The physical and metaphorical knees at the necks of Black people index the singular white lens that pervades arts therapies discourse. These spaces often allude to the nature of the arts and artistic processes as a phenomenon that circumvents Black culture. Arts therapists explore Black clients with the aims of conforming them to dominant norms, and fail to consider the ways that various micro and macro systems impact the aesthetic experience of Black personhood. These realities remain unnamed and unacknowledged in the field, meanwhile, white supremacy aims to perpetuate our devaluation and assault a Black sense of self. During the COVID-19 pandemic, as people experience an expanded focus on life and death, a radical centering of Black lives is needed. And until that radical imagining is actualized, the protest continues.

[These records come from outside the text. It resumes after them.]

-- ==== Sys2Proof/Laws/Memory.lean ====
section
/-! SUPPORT. The memory: every operation keeps its canonical form, a byte reads as it was last written, and a write leaves every other
byte. -/

namespace Sys2Proof.Machine

/-! ### Reading after a write -/

theorem Mem.read_insert_same (m : Mem) (a : Nat) (x : Byte) : (m.insert a x).read a = x := by
  induction m with
  | nil => simp [Mem.insert, Mem.read]
  | cons e t ih =>
    obtain ⟨k, b⟩ := e
    by_cases h1 : a < k
    · simp [Mem.insert, h1, Mem.read]
    · by_cases h2 : a = k
      · simp [Mem.insert, h2, Mem.read]
      · simp only [Mem.insert, h1, h2, if_false, Mem.read, Ne.symm h2, ih]

theorem Mem.read_insert_ne (m : Mem) (a b : Nat) (x : Byte) (h : b ≠ a) : (m.insert a x).read b = m.read b := by
  induction m with
  | nil => simp [Mem.insert, Mem.read, Ne.symm h]
  | cons e t ih =>
    obtain ⟨k, c⟩ := e
    by_cases h1 : a < k
    · simp [Mem.insert, h1, Mem.read, Ne.symm h]
    · by_cases h2 : a = k
      · subst h2; simp [Mem.insert, Mem.read, Ne.symm h]
      · simp only [Mem.insert, h1, h2, if_false, Mem.read, ih]

theorem Mem.read_erase_ne (m : Mem) (a b : Nat) (h : b ≠ a) : (m.erase a).read b = m.read b := by
  induction m with
  | nil => rfl
  | cons e t ih =>
    obtain ⟨k, c⟩ := e
    by_cases h1 : k = a
    · subst h1; simp [Mem.erase, Mem.read, Ne.symm h]
    · simp only [Mem.erase, h1, if_false, Mem.read, ih]

/-- Every entry lies at or above `lo`. -/
theorem Mem.rising_mono {lo lo' : Nat} (m : Mem) (hle : lo' ≤ lo) (h : Mem.risingFrom lo m = true) : Mem.risingFrom lo' m = true := by
  cases m with
  | nil => rfl
  | cons e t =>
    obtain ⟨k, c⟩ := e
    simp only [Mem.risingFrom, Bool.and_eq_true, decide_eq_true_eq] at h ⊢
    exact ⟨Nat.le_trans hle h.1, h.2⟩

theorem Mem.read_below (m : Mem) (lo a : Nat) (h : Mem.risingFrom lo m = true) (ha : a < lo) : m.read a = memDefault a := by
  induction m generalizing lo with
  | nil => rfl
  | cons e t ih =>
    obtain ⟨k, c⟩ := e
    simp only [Mem.risingFrom, Bool.and_eq_true, decide_eq_true_eq] at h
    have hk : k ≠ a := by omega
    simp only [Mem.read, hk, if_false]
    exact ih (k + 1) h.2 (by omega)

theorem Mem.read_erase_same (m : Mem) (lo a : Nat) (h : Mem.risingFrom lo m = true) : (m.erase a).read a = memDefault a := by
  induction m generalizing lo with
  | nil => rfl
  | cons e t ih =>
    obtain ⟨k, c⟩ := e
    simp only [Mem.risingFrom, Bool.and_eq_true, decide_eq_true_eq] at h
    by_cases h1 : k = a
    · subst h1
      simp only [Mem.erase, if_true]
      exact Mem.read_below t (k + 1) k h.2 (by omega)
    · simp only [Mem.erase, h1, if_false, Mem.read]
      exact ih (k + 1) h.2

/-! ### The canonical form -/

theorem Mem.rising_insert (m : Mem) (lo a : Nat) (x : Byte) (ha : lo ≤ a) (h : Mem.risingFrom lo m = true) :
    Mem.risingFrom lo (m.insert a x) = true := by
  induction m generalizing lo with
  | nil => simp [Mem.insert, Mem.risingFrom, ha]
  | cons e t ih =>
    obtain ⟨k, c⟩ := e
    simp only [Mem.risingFrom, Bool.and_eq_true, decide_eq_true_eq] at h
    by_cases h1 : a < k
    · simp only [Mem.insert, h1, if_true, Mem.risingFrom, Bool.and_eq_true, decide_eq_true_eq]
      exact ⟨ha, h1, h.2⟩
    · by_cases h2 : a = k
      · subst h2
        simp only [Mem.insert, Nat.lt_irrefl, if_true, if_false, Mem.risingFrom, Bool.and_eq_true, decide_eq_true_eq]
        exact ⟨ha, h.2⟩
      · simp only [Mem.insert, h1, h2, if_false, Mem.risingFrom, Bool.and_eq_true, decide_eq_true_eq]
        exact ⟨h.1, ih (k + 1) (by omega) h.2⟩

theorem Mem.rising_erase (m : Mem) (lo a : Nat) (h : Mem.risingFrom lo m = true) : Mem.risingFrom lo (m.erase a) = true := by
  induction m generalizing lo with
  | nil => rfl
  | cons e t ih =>
    obtain ⟨k, c⟩ := e
    simp only [Mem.risingFrom, Bool.and_eq_true, decide_eq_true_eq] at h
    by_cases h1 : k = a
    · simp only [Mem.erase, h1, if_true]
      exact Mem.rising_mono t (by omega) h.2
    · simp only [Mem.erase, h1, if_false, Mem.risingFrom, Bool.and_eq_true, decide_eq_true_eq]
      exact ⟨h.1, ih (k + 1) h.2⟩

theorem Mem.rising_filter (m : Mem) (lo : Nat) (p : Host.Cell → Bool) (h : Mem.risingFrom lo m = true) :
    Mem.risingFrom lo (m.filter p) = true := by
  induction m generalizing lo with
  | nil => rfl
  | cons e t ih =>
    obtain ⟨k, c⟩ := e
    simp only [Mem.risingFrom, Bool.and_eq_true, decide_eq_true_eq] at h
    by_cases h1 : p (k, c) = true
    · simp only [List.filter, h1, Mem.risingFrom, Bool.and_eq_true, decide_eq_true_eq]
      exact ⟨h.1, ih (k + 1) h.2⟩
    · simp only [List.filter, h1]
      exact Mem.rising_mono _ (by omega) (ih (k + 1) h.2)

/-- An entry of a list after an insertion is the new one or an old one. -/
theorem Mem.mem_insert (m : Mem) (a : Nat) (x : Byte) (e : Host.Cell) (h : e ∈ m.insert a x) : e = (a, x) ∨ e ∈ m := by
  induction m with
  | nil => simpa [Mem.insert] using h
  | cons f t ih =>
    obtain ⟨k, c⟩ := f
    by_cases h1 : a < k
    · simpa [Mem.insert, h1] using h
    · by_cases h2 : a = k
      · rw [show Mem.insert ((k, c) :: t) a x = (a, x) :: t by simp [Mem.insert, h2]] at h
        rcases List.mem_cons.1 h with e1 | e1
        · exact Or.inl e1
        · exact Or.inr (List.mem_cons_of_mem _ e1)
      · rw [show Mem.insert ((k, c) :: t) a x = (k, c) :: Mem.insert t a x by simp [Mem.insert, h1, h2]] at h
        rcases List.mem_cons.1 h with e1 | e1
        · exact Or.inr (e1 ▸ List.mem_cons_self)
        · rcases ih e1 with e2 | e2
          · exact Or.inl e2
          · exact Or.inr (List.mem_cons_of_mem _ e2)

theorem Mem.mem_erase (m : Mem) (a : Nat) (e : Host.Cell) (h : e ∈ m.erase a) : e ∈ m := by
  induction m with
  | nil => exact h
  | cons f t ih =>
    obtain ⟨k, c⟩ := f
    by_cases h1 : k = a
    · rw [show Mem.erase ((k, c) :: t) a = t by simp [Mem.erase, h1]] at h
      exact List.mem_cons_of_mem _ h
    · rw [show Mem.erase ((k, c) :: t) a = (k, c) :: Mem.erase t a by simp [Mem.erase, h1]] at h
      rcases List.mem_cons.1 h with e1 | e1
      · exact e1 ▸ List.mem_cons_self
      · exact List.mem_cons_of_mem _ (ih e1)

theorem Mem.wf_iff (m : Mem) : m.wf = true ↔ Mem.risingFrom 0 m = true ∧ ∀ e ∈ m, e.2 ≠ memDefault e.1 := by
  simp [Mem.wf]

/-- A write keeps the canonical form. -/
theorem Mem.wf_write (m : Mem) (a : Nat) (x : Byte) (h : m.wf = true) : (m.write a x).wf = true := by
  obtain ⟨h1, h2⟩ := (Mem.wf_iff m).1 h
  rw [Mem.wf_iff]
  by_cases hx : x = memDefault a
  · simp only [Mem.write, hx, if_true]
    exact ⟨Mem.rising_erase m 0 a h1, fun e he => h2 e (Mem.mem_erase m a e he)⟩
  · simp only [Mem.write, hx, if_false]
    refine ⟨Mem.rising_insert m 0 a x (Nat.zero_le a) h1, fun e he => ?_⟩
    rcases Mem.mem_insert m a x e he with e1 | e1
    · subst e1; exact hx
    · exact h2 e e1

theorem Mem.wf_writeBytes (l : List Byte) (m : Mem) (a : Nat) (h : m.wf = true) : (m.writeBytes a l).wf = true := by
  induction l generalizing m a with
  | nil => exact h
  | cons x t ih => exact ih (m.write a x) (a + 1) (Mem.wf_write m a x h)

theorem Mem.wf_writeLE (m : Mem) (a n v : Nat) (h : m.wf = true) : (m.writeLE a n v).wf = true := Mem.wf_writeBytes _ m a h

theorem Mem.wf_writeWord (m : Mem) (a v : Nat) (h : m.wf = true) : (m.writeWord a v).wf = true := Mem.wf_writeLE m a 4 v h

/-- Clearing a range keeps the canonical form. -/
theorem Mem.wf_clearRange (m : Mem) (lo hi : Nat) (h : m.wf = true) : (m.clearRange lo hi).wf = true := by
  obtain ⟨h1, h2⟩ := (Mem.wf_iff m).1 h
  rw [Mem.wf_iff]
  exact ⟨Mem.rising_filter m 0 _ h1, fun e he => h2 e ((List.mem_filter.1 he).1)⟩

/-! ### What a write does -/

/-- A byte that was written reads as written. -/
theorem Mem.read_write_same (m : Mem) (a : Nat) (x : Byte) (h : m.wf = true) : (m.write a x).read a = x := by
  by_cases hx : x = memDefault a
  · simp only [Mem.write, hx, if_true]
    exact Mem.read_erase_same m 0 a ((Mem.wf_iff m).1 h).1
  · simp only [Mem.write, hx, if_false]
    exact Mem.read_insert_same m a x

/-- A write leaves every other byte. -/
theorem Mem.read_write_ne (m : Mem) (a b : Nat) (x : Byte) (h : b ≠ a) : (m.write a x).read b = m.read b := by
  unfold Mem.write
  split
  · exact Mem.read_erase_ne m a b h
  · exact Mem.read_insert_ne m a b x h

/-- Writing bytes leaves every byte outside them. -/
theorem Mem.read_writeBytes_outside (l : List Byte) (m : Mem) (a b : Nat) (h : b < a ∨ a + l.length ≤ b) :
    (m.writeBytes a l).read b = m.read b := by
  induction l generalizing m a with
  | nil => rfl
  | cons x t ih =>
    simp only [List.length_cons] at h
    simp only [Mem.writeBytes]
    rw [ih (m.write a x) (a + 1) (by omega), Mem.read_write_ne m a b x (by omega)]

/-- Bytes that were written read as written. -/
theorem Mem.read_writeBytes_inside (l : List Byte) (m : Mem) (a k : Nat) (h : m.wf = true) (hk : k < l.length) :
    (m.writeBytes a l).read (a + k) = l[k] := by
  induction l generalizing m a k with
  | nil => simp at hk
  | cons x t ih =>
    simp only [Mem.writeBytes]
    cases k with
    | zero =>
      rw [Mem.read_writeBytes_outside t _ _ _ (by omega)]
      simpa using Mem.read_write_same m a x h
    | succ j =>
      have := ih (m.write a x) (a + 1) j (Mem.wf_write m a x h) (by simpa using hk)
      simpa [Nat.add_assoc, Nat.add_comm 1 j] using this

theorem leBytes_length (n v : Nat) : (leBytes n v).length = n := by
  induction n generalizing v with
  | zero => rfl
  | succ n ih => simp [leBytes, ih]

/-- Writing a number leaves every byte outside its own. -/
theorem Mem.read_writeLE_outside (m : Mem) (a n v b : Nat) (h : b < a ∨ a + n ≤ b) : (m.writeLE a n v).read b = m.read b :=
  Mem.read_writeBytes_outside _ m a b (by rw [leBytes_length]; exact h)

theorem ofLeBytes_leBytes (n v : Nat) : ofLeBytes (leBytes n v) = v % 256 ^ n := by
  induction n generalizing v with
  | zero => simp [leBytes, ofLeBytes, Nat.mod_one]
  | succ n ih =>
    simp only [leBytes, ofLeBytes, ih, BitVec.toNat_ofNat]
    have h1 : (256 : Nat) ^ (n + 1) = 256 * 256 ^ n := by rw [Nat.pow_succ, Nat.mul_comm]
    rw [h1, Nat.mod_mul]

theorem Mem.readBytes_writeBytes (l : List Byte) (m : Mem) (a : Nat) (h : m.wf = true) : (m.writeBytes a l).readBytes a l.length = l := by
  induction l generalizing m a with
  | nil => rfl
  | cons x t ih =>
    simp only [Mem.writeBytes, List.length_cons, Mem.readBytes]
    rw [ih _ (a + 1) (Mem.wf_write m a x h), Mem.read_writeBytes_outside t _ _ _ (by omega), Mem.read_write_same m a x h]

/-- A number that was written reads as its low bytes (R9). -/
theorem Mem.readLE_writeLE (m : Mem) (a n v : Nat) (h : m.wf = true) : (m.writeLE a n v).readLE a n = v % 256 ^ n := by
  have := Mem.readBytes_writeBytes (leBytes n v) m a h
  rw [leBytes_length] at this
  simp [Mem.readLE, Mem.writeLE, this, ofLeBytes_leBytes]

/-- Clearing a range leaves every byte outside it. -/
theorem Mem.read_clearRange_outside (m : Mem) (lo hi a : Nat) (h : a < lo ∨ hi ≤ a) : (m.clearRange lo hi).read a = m.read a := by
  induction m with
  | nil => rfl
  | cons e t ih =>
    obtain ⟨k, c⟩ := e
    by_cases hk : k = a
    · subst hk
      have hp : (!(decide (lo ≤ k) && decide (k < hi))) = true := by
        rcases h with h | h
        · simp [Nat.not_le.2 h]
        · simp [Nat.not_lt.2 h]
      simp [Mem.clearRange, List.filter, hp, Mem.read]
    · by_cases hp : (!(decide (lo ≤ k) && decide (k < hi))) = true
      · simp only [Mem.clearRange, List.filter, hp, Mem.read, hk, if_false]
        exact ih
      · simp only [Mem.clearRange, List.filter, hp, Mem.read, hk, if_false]
        exact ih

/-- A cleared byte reads as unwritten memory does. -/
theorem Mem.read_clearRange_inside (m : Mem) (lo hi a : Nat) (h1 : lo ≤ a) (h2 : a < hi) : (m.clearRange lo hi).read a = memDefault a := by
  induction m with
  | nil => rfl
  | cons e t ih =>
    obtain ⟨k, c⟩ := e
    by_cases hk : k = a
    · subst hk
      have hp : (!(decide (lo ≤ k) && decide (k < hi))) = false := by simp [h1, h2]
      simp only [Mem.clearRange, List.filter, hp]
      exact ih
    · by_cases hp : (!(decide (lo ≤ k) && decide (k < hi))) = true
      · simp only [Mem.clearRange, List.filter, hp, Mem.read, hk, if_false]
        exact ih
      · simp only [Mem.clearRange, List.filter, hp]
        exact ih

end Sys2Proof.Machine
end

Our collective experience necessitates that we tend to the variation and fluidity of our responses in the vastness of this moment. Focusing on the virus without looking at the social determinants of health would lead to the false conclusion that the racial disparities in COVID-19 hospitalizations and deaths are a result of the virus. International protests against racism are not only indicators of police violence, but the rampant abuses of power that permeate a U.S. way of life that guarantees fewer or eliminated resources for those who have been systematically othered. As people living in the U.S. are witnessing another collective articulation of the political and economic system that devalues Black life, creative arts therapists must answer to the truth of having previously known this violence as fact. What has intensified this awareness during the chaos of COVID-19? The coronavirus only amplified the issues that have been embedded within well-established norms. As healthcare and cultural workers, what does this history mean for how creative arts therapists understand their fields and longstanding practices, and how these practices determine accepted roles in society?